▶ [What the task asks]:
Throughout the listing below, copy each line containing "that".

▶ [Provided information]:

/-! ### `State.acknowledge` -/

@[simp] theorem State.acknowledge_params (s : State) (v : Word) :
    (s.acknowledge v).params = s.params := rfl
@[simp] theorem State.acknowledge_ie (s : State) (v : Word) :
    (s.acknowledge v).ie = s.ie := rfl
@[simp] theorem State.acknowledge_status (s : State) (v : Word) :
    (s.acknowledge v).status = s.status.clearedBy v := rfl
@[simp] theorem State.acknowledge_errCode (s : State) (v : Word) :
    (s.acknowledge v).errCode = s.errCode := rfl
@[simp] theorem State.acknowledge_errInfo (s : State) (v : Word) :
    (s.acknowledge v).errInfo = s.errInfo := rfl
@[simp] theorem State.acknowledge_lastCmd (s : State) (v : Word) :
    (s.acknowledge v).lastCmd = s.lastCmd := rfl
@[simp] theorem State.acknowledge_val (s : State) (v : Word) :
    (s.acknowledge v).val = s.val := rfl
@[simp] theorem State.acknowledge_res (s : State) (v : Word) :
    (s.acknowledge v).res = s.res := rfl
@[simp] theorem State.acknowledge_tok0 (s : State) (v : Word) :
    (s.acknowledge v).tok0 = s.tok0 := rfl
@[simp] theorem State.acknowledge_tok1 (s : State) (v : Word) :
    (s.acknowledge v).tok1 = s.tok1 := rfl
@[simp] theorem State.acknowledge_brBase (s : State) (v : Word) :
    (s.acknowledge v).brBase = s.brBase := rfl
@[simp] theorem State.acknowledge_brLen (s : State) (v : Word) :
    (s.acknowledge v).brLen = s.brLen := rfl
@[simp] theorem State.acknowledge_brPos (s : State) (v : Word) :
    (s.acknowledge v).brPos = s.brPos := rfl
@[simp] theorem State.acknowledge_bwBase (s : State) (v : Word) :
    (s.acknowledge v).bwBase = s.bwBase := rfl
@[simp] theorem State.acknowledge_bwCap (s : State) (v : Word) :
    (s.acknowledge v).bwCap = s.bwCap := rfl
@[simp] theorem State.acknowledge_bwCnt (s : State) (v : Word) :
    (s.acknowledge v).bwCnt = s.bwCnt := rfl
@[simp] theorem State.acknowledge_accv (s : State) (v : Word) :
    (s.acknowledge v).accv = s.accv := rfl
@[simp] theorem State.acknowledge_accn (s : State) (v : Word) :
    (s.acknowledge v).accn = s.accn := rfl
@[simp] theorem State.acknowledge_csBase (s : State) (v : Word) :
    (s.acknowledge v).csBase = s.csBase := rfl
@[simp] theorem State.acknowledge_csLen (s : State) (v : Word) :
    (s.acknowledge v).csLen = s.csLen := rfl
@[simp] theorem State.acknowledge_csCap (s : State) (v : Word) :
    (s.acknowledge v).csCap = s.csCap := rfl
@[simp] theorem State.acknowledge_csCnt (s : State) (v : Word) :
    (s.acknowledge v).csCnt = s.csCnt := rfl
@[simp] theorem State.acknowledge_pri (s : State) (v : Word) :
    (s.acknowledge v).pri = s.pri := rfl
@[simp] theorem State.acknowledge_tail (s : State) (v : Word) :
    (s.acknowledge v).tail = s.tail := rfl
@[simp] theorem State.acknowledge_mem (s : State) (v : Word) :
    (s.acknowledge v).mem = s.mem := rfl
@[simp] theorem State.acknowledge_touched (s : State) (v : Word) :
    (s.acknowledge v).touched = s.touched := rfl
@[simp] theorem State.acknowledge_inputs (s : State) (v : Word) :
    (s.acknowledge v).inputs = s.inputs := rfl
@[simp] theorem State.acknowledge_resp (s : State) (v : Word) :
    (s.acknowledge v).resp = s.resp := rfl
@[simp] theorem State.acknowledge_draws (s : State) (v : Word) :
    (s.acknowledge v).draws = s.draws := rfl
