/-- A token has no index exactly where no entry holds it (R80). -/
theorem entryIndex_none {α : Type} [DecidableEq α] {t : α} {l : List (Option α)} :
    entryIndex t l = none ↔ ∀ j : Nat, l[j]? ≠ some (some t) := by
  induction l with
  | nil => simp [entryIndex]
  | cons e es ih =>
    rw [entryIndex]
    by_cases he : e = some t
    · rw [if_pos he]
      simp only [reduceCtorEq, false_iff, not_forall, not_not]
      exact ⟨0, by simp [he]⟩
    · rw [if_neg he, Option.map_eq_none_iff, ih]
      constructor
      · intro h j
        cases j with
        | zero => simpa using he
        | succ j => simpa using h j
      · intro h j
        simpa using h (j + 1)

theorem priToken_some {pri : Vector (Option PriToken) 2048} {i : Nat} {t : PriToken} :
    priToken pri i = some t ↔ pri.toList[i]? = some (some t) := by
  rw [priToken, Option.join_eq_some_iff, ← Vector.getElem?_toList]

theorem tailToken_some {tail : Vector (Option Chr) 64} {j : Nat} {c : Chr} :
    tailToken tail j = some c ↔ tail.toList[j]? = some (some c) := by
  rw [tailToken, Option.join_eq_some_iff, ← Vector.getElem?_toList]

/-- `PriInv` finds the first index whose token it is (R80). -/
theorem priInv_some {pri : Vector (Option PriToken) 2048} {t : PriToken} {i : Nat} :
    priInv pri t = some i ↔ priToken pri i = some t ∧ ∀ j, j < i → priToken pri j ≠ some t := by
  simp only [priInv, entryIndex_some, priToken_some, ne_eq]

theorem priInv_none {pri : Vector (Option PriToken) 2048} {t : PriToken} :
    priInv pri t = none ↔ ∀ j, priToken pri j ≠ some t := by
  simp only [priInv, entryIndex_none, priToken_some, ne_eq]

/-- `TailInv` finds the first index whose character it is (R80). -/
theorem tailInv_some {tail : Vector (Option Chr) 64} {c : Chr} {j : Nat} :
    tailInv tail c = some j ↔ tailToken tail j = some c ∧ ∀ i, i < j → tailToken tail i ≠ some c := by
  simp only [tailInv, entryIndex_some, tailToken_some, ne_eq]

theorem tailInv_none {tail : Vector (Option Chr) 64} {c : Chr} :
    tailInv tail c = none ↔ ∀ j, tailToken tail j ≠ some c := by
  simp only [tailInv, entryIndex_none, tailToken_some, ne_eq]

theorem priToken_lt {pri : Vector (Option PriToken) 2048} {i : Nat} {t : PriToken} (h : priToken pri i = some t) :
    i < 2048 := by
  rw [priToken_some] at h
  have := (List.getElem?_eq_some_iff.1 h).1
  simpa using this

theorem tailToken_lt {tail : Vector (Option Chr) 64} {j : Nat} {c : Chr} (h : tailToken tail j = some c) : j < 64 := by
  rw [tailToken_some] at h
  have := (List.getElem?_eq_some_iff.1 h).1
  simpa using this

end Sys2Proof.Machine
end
--
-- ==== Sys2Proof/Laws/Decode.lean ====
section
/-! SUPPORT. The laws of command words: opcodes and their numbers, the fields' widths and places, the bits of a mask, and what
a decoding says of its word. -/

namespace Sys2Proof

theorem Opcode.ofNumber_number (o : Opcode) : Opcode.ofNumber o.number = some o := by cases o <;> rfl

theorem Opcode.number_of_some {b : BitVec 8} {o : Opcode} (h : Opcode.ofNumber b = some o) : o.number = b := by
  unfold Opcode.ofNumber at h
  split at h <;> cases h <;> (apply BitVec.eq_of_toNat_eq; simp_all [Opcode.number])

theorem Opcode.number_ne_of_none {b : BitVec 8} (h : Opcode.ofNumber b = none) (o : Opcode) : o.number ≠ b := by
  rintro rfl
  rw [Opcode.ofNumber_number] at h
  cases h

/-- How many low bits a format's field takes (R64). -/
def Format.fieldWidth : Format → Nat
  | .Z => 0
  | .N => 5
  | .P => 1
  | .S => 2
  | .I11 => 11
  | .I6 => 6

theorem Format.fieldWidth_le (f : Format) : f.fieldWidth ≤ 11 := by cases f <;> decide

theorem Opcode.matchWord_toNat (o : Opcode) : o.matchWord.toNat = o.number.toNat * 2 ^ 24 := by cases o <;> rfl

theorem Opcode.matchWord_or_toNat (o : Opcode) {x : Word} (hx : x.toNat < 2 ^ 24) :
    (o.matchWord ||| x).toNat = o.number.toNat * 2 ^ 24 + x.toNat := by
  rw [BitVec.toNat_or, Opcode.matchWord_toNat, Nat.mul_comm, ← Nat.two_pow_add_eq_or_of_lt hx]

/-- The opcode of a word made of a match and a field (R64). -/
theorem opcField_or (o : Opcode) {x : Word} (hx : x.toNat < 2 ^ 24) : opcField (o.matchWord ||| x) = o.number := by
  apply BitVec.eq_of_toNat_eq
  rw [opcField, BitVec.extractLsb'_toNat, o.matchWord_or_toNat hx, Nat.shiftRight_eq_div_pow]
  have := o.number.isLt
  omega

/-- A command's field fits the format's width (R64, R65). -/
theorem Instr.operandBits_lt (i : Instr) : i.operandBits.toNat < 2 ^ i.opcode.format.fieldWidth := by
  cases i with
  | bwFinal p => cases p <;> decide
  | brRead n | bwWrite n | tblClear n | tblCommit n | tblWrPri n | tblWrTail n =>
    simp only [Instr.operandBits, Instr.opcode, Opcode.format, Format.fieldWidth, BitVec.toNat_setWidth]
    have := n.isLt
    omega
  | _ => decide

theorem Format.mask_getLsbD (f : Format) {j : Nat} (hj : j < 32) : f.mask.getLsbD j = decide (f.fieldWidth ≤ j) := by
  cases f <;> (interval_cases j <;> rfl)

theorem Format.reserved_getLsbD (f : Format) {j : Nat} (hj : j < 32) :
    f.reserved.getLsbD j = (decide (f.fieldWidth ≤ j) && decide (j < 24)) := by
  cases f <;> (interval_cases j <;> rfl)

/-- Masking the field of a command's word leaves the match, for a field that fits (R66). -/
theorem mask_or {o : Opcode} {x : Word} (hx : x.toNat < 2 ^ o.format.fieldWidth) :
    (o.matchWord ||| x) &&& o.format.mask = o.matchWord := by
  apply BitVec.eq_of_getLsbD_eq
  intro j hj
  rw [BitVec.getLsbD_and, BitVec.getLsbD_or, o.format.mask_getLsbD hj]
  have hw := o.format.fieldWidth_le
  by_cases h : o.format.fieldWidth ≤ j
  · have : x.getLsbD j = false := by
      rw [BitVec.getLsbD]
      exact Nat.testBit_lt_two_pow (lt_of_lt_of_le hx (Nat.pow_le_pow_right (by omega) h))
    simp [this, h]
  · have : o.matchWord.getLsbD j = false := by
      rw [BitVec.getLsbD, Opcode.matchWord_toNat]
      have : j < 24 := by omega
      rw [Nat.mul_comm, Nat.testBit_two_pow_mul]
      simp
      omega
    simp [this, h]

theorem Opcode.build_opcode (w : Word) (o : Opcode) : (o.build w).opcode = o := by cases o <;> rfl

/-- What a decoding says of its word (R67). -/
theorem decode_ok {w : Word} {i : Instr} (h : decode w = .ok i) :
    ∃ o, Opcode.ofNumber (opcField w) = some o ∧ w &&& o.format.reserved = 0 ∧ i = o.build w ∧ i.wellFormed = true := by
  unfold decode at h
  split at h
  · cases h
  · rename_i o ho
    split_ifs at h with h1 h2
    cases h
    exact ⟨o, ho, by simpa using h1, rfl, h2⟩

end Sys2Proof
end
--
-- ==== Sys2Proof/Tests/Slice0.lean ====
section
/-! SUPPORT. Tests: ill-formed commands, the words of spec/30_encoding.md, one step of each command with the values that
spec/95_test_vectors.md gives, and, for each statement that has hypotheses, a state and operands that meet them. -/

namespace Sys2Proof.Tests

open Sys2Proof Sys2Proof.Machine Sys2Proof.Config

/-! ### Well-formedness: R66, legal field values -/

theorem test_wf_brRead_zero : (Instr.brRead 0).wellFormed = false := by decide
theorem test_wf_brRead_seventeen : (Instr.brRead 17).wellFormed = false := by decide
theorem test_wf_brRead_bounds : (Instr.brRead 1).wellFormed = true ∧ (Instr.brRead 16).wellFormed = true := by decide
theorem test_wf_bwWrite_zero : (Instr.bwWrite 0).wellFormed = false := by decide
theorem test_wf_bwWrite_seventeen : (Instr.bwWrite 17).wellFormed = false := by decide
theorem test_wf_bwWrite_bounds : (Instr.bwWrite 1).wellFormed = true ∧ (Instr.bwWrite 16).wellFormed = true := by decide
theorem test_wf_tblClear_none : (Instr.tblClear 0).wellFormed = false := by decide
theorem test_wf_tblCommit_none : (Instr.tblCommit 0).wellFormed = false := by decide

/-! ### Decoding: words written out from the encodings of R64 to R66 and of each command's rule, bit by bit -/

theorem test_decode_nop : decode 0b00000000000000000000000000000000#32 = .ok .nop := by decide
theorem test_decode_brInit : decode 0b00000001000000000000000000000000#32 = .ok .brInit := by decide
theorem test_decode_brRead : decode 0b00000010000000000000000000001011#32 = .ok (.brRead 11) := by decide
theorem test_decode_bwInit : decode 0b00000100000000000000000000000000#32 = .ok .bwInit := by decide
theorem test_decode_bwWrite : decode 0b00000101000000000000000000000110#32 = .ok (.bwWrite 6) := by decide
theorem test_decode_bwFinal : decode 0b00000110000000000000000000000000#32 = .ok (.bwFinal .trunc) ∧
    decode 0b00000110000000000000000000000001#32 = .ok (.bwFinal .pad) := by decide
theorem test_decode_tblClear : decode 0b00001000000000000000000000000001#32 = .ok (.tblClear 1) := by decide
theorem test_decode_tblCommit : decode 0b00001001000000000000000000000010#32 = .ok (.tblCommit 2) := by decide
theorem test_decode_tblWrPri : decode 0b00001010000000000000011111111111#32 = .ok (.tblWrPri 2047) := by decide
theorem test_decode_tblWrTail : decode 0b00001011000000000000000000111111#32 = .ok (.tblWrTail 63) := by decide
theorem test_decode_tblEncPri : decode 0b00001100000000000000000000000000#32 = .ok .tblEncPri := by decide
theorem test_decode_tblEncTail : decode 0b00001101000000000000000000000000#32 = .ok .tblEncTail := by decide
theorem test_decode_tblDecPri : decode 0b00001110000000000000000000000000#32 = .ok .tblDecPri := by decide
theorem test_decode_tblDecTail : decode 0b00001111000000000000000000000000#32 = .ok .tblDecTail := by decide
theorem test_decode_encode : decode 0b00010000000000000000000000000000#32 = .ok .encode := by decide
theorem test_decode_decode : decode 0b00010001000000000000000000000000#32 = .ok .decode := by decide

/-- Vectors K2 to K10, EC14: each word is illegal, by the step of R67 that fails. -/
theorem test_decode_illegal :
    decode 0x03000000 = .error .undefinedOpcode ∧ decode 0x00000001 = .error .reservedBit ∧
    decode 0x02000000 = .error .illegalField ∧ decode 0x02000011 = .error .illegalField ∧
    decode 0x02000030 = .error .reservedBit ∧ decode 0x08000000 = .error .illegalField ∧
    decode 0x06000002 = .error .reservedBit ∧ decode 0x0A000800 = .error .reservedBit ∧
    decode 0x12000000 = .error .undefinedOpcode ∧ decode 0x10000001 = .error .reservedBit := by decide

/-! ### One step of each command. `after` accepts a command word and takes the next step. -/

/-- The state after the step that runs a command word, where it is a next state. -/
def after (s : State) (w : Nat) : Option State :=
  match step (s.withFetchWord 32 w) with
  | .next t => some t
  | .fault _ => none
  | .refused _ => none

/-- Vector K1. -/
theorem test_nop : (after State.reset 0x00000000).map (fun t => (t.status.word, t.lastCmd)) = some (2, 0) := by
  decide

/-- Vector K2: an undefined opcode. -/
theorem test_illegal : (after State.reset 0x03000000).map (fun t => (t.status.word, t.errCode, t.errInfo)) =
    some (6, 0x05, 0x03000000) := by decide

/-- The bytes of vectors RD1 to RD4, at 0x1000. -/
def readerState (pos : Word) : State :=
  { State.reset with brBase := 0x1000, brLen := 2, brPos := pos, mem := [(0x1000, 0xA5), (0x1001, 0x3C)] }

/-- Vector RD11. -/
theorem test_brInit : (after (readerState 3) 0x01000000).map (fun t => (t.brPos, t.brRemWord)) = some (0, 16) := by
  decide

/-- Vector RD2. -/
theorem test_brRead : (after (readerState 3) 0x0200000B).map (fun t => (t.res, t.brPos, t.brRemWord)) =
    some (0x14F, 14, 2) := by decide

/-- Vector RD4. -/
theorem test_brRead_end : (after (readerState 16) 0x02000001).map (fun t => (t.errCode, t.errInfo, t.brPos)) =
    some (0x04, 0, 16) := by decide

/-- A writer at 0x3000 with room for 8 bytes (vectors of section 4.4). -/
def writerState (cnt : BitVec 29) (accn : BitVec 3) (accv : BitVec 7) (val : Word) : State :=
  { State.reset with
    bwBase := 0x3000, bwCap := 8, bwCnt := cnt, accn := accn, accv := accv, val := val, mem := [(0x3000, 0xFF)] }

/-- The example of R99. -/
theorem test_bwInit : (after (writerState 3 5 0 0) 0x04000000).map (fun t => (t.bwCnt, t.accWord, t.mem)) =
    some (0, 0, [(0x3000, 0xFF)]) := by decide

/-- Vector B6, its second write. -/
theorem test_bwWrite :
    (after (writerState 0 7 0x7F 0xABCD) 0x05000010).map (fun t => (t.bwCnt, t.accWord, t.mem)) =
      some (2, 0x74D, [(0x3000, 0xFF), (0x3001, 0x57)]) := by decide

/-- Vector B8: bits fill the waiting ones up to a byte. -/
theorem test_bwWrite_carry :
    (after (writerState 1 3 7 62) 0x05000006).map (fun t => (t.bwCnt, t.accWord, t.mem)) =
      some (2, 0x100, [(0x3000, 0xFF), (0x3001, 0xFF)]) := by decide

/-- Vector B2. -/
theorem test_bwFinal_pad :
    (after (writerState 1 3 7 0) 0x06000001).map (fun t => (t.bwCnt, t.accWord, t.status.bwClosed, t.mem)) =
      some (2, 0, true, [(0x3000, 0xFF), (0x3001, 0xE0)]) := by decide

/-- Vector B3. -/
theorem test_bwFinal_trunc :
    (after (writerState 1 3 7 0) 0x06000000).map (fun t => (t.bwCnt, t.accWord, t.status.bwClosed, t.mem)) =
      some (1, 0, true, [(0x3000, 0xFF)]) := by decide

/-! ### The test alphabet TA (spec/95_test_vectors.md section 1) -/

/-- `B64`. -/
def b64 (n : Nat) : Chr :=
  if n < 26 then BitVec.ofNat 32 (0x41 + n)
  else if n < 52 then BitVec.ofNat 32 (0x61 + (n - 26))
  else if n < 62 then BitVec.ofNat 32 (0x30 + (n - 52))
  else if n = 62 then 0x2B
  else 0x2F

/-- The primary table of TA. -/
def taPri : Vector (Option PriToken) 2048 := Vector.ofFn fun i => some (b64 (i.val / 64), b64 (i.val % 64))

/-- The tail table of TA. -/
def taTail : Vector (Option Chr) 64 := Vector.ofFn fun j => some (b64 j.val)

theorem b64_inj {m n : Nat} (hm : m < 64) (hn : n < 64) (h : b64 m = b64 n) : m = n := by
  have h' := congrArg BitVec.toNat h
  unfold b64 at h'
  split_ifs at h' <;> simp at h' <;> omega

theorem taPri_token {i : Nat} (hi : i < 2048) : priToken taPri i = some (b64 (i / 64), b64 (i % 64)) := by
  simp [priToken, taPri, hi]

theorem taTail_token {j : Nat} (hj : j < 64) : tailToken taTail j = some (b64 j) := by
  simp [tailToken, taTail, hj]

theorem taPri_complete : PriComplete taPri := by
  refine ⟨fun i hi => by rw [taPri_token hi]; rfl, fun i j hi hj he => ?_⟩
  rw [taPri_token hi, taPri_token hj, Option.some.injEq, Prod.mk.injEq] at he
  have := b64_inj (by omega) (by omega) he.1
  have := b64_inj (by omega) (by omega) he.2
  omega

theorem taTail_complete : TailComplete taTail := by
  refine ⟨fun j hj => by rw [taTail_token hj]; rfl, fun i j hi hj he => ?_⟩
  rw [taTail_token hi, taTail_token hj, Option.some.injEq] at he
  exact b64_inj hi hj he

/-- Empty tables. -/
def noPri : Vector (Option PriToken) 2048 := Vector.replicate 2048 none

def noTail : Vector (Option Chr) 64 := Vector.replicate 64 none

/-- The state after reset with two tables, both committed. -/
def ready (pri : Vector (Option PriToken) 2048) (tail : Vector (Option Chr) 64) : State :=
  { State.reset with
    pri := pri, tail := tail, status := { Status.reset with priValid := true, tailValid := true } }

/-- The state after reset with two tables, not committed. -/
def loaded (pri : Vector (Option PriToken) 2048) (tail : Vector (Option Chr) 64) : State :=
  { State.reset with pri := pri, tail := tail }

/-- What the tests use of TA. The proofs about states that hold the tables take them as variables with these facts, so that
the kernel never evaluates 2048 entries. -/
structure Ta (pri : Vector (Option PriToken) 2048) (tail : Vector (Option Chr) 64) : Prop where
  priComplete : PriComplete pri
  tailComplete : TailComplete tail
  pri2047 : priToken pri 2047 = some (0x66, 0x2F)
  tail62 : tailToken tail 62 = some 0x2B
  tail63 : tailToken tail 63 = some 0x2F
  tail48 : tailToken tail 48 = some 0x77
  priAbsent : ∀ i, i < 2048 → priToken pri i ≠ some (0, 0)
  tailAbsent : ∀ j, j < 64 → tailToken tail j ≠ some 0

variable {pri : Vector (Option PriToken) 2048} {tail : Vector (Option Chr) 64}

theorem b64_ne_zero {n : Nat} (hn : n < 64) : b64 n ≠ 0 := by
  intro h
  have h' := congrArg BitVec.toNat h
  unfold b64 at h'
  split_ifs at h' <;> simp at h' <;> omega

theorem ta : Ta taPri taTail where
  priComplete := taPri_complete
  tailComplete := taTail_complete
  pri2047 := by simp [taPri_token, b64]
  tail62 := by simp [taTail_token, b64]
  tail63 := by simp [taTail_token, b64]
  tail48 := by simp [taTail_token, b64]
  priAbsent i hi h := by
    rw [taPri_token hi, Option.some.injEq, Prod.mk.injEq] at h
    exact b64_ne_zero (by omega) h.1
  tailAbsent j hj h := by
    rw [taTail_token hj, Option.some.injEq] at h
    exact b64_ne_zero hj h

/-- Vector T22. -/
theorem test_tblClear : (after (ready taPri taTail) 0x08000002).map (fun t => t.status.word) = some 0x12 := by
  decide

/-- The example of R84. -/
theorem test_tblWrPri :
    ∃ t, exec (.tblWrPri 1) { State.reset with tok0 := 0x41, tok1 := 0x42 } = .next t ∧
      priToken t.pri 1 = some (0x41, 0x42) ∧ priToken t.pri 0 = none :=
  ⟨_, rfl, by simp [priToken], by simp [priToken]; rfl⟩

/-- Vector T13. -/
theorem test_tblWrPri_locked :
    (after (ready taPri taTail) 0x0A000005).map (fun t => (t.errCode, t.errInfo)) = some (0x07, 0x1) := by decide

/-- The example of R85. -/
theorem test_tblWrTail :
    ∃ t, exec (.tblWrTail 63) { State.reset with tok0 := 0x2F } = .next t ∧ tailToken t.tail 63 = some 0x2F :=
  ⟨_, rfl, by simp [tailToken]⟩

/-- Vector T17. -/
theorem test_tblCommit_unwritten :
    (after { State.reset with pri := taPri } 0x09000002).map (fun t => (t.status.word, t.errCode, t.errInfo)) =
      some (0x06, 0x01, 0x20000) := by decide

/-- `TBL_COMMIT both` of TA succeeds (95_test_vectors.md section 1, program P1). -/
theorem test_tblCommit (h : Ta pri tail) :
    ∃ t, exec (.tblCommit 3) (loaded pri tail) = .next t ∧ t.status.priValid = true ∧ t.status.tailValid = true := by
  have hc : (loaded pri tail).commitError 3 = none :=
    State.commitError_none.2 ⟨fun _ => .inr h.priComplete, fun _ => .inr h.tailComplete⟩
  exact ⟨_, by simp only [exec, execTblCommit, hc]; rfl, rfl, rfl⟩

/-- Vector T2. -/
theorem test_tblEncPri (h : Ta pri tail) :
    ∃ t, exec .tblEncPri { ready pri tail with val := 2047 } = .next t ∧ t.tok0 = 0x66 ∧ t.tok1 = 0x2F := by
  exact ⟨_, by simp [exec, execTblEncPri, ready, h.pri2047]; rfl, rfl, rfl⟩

▶ [Written answer]:
/-- Masking the field of a command's word leaves the match, for a field that fits (R66). -/
/-! SUPPORT. Tests: ill-formed commands, the words of spec/30_encoding.md, one step of each command with the values that
spec/95_test_vectors.md gives, and, for each statement that has hypotheses, a state and operands that meet them. -/
/-- Vectors K2 to K10, EC14: each word is illegal, by the step of R67 that fails. -/
/-- The state after the step that runs a command word, where it is a next state. -/
/-- What the tests use of TA. The proofs about states that hold the tables take them as variables with these facts, so that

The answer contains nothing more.